» **Stored data entries**
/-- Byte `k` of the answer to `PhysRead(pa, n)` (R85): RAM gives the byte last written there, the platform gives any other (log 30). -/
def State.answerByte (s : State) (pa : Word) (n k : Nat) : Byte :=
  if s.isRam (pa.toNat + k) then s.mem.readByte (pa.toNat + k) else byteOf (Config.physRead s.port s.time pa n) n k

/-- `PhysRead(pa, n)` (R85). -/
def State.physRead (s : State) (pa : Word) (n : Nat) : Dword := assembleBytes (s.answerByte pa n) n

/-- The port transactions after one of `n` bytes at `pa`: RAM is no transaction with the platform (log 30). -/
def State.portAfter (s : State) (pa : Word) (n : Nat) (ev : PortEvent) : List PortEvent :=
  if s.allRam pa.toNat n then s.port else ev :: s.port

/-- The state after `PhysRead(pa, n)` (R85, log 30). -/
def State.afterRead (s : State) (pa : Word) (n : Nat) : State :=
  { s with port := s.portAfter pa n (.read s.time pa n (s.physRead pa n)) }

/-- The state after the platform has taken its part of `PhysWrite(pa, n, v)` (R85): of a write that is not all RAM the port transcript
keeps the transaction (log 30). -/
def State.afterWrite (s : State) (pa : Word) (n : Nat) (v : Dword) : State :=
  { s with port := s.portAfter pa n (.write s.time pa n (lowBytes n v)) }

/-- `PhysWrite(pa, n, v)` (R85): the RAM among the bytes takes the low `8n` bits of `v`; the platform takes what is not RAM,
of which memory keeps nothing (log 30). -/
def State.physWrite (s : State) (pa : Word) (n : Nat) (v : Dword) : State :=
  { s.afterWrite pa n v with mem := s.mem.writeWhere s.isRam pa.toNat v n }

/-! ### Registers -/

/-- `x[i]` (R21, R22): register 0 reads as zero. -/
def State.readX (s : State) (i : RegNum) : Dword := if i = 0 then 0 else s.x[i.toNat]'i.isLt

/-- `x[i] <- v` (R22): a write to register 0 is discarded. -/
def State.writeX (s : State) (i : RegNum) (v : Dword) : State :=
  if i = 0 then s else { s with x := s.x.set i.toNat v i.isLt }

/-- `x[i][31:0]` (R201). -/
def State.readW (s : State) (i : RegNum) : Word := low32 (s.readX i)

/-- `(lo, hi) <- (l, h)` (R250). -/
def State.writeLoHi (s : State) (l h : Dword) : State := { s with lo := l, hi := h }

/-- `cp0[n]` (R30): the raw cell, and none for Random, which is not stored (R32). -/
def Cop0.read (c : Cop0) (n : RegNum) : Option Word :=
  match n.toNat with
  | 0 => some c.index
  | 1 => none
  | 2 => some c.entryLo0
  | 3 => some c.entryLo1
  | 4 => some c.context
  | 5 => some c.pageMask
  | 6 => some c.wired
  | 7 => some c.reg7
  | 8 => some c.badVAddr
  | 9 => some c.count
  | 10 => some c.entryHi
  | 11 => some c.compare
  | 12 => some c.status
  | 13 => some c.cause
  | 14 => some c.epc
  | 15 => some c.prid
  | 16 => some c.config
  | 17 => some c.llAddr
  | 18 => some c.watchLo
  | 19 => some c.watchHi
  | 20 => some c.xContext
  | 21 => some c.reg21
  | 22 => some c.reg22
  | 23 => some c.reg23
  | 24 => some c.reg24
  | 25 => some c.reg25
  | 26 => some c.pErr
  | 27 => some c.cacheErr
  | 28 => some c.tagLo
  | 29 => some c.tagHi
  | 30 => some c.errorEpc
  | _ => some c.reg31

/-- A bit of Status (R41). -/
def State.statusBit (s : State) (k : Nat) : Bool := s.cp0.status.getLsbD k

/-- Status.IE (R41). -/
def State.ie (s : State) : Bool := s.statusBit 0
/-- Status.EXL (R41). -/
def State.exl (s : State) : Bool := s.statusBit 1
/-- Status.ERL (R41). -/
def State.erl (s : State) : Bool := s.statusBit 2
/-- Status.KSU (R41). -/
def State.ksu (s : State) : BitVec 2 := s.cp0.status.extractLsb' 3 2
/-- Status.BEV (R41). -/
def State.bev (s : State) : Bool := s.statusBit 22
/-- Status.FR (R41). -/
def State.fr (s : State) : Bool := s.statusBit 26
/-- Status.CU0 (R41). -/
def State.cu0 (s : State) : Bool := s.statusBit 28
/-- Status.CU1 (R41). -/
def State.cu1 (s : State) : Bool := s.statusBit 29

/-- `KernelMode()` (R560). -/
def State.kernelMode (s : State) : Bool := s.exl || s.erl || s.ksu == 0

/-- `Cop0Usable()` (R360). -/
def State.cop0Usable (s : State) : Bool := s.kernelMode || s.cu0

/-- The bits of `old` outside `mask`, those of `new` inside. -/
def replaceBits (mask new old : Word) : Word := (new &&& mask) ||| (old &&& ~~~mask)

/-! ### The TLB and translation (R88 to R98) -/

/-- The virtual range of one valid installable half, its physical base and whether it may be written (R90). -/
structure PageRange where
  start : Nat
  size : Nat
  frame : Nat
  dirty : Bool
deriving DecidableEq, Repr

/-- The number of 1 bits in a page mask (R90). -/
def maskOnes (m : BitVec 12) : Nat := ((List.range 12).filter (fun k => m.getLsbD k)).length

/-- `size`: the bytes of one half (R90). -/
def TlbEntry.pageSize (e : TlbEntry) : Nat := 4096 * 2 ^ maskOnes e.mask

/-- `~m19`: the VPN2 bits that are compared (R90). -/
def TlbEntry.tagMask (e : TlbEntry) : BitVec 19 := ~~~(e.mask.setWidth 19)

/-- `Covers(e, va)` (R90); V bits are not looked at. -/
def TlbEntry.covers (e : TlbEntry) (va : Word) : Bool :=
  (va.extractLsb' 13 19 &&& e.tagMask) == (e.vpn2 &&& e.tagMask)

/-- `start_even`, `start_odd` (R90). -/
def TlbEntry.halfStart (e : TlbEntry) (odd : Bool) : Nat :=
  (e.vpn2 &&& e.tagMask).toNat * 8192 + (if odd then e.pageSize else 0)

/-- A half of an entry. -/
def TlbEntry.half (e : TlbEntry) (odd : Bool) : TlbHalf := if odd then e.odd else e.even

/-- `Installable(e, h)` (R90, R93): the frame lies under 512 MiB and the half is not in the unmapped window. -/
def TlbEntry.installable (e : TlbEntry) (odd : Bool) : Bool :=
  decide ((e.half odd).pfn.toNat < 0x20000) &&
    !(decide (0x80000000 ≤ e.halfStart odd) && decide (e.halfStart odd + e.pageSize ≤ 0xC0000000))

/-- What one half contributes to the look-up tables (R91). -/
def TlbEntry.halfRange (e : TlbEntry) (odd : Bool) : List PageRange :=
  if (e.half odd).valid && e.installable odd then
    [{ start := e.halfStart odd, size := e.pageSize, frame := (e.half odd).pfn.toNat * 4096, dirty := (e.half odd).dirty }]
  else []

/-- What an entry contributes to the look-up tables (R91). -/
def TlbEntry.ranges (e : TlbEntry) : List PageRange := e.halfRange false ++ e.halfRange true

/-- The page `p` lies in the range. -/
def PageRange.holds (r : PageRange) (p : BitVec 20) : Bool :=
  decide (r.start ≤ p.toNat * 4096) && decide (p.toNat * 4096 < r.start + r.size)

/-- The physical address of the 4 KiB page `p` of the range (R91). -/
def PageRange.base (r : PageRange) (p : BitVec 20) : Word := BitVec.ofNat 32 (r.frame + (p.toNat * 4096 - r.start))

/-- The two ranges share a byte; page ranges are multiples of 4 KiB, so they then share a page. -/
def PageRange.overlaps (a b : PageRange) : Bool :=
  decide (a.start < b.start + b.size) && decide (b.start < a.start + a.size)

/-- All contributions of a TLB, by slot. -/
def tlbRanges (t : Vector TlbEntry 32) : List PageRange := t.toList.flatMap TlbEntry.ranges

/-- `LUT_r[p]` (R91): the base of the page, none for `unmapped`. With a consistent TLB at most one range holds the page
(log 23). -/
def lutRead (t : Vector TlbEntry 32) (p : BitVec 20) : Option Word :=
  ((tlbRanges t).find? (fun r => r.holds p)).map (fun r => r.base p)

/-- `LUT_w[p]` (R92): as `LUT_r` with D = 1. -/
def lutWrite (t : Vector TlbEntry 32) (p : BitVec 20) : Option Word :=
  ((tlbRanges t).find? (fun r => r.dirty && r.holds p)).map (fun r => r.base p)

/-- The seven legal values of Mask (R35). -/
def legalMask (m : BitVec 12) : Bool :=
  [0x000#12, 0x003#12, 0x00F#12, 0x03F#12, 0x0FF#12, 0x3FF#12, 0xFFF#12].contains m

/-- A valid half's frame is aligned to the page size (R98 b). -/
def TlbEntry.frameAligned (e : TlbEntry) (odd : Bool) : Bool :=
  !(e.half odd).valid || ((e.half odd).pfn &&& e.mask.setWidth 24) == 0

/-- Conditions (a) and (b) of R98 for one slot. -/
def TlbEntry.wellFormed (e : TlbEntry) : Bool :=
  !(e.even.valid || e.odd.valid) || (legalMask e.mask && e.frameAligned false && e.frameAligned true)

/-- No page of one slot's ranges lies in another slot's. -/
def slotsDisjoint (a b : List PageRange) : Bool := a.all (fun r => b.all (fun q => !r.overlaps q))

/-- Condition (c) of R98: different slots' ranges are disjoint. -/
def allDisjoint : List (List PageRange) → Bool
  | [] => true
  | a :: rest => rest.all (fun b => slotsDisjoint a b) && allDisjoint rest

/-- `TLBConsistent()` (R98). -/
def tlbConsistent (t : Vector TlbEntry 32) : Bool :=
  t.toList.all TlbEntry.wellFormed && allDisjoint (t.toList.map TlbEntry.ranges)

» **YOUR ASSIGNMENT**
Return every line in the records that includes the string "halfRange".

» **RESULT FOR THIS TASK**
def TlbEntry.halfRange (e : TlbEntry) (odd : Bool) : List PageRange :=
def TlbEntry.ranges (e : TlbEntry) : List PageRange := e.halfRange false ++ e.halfRange true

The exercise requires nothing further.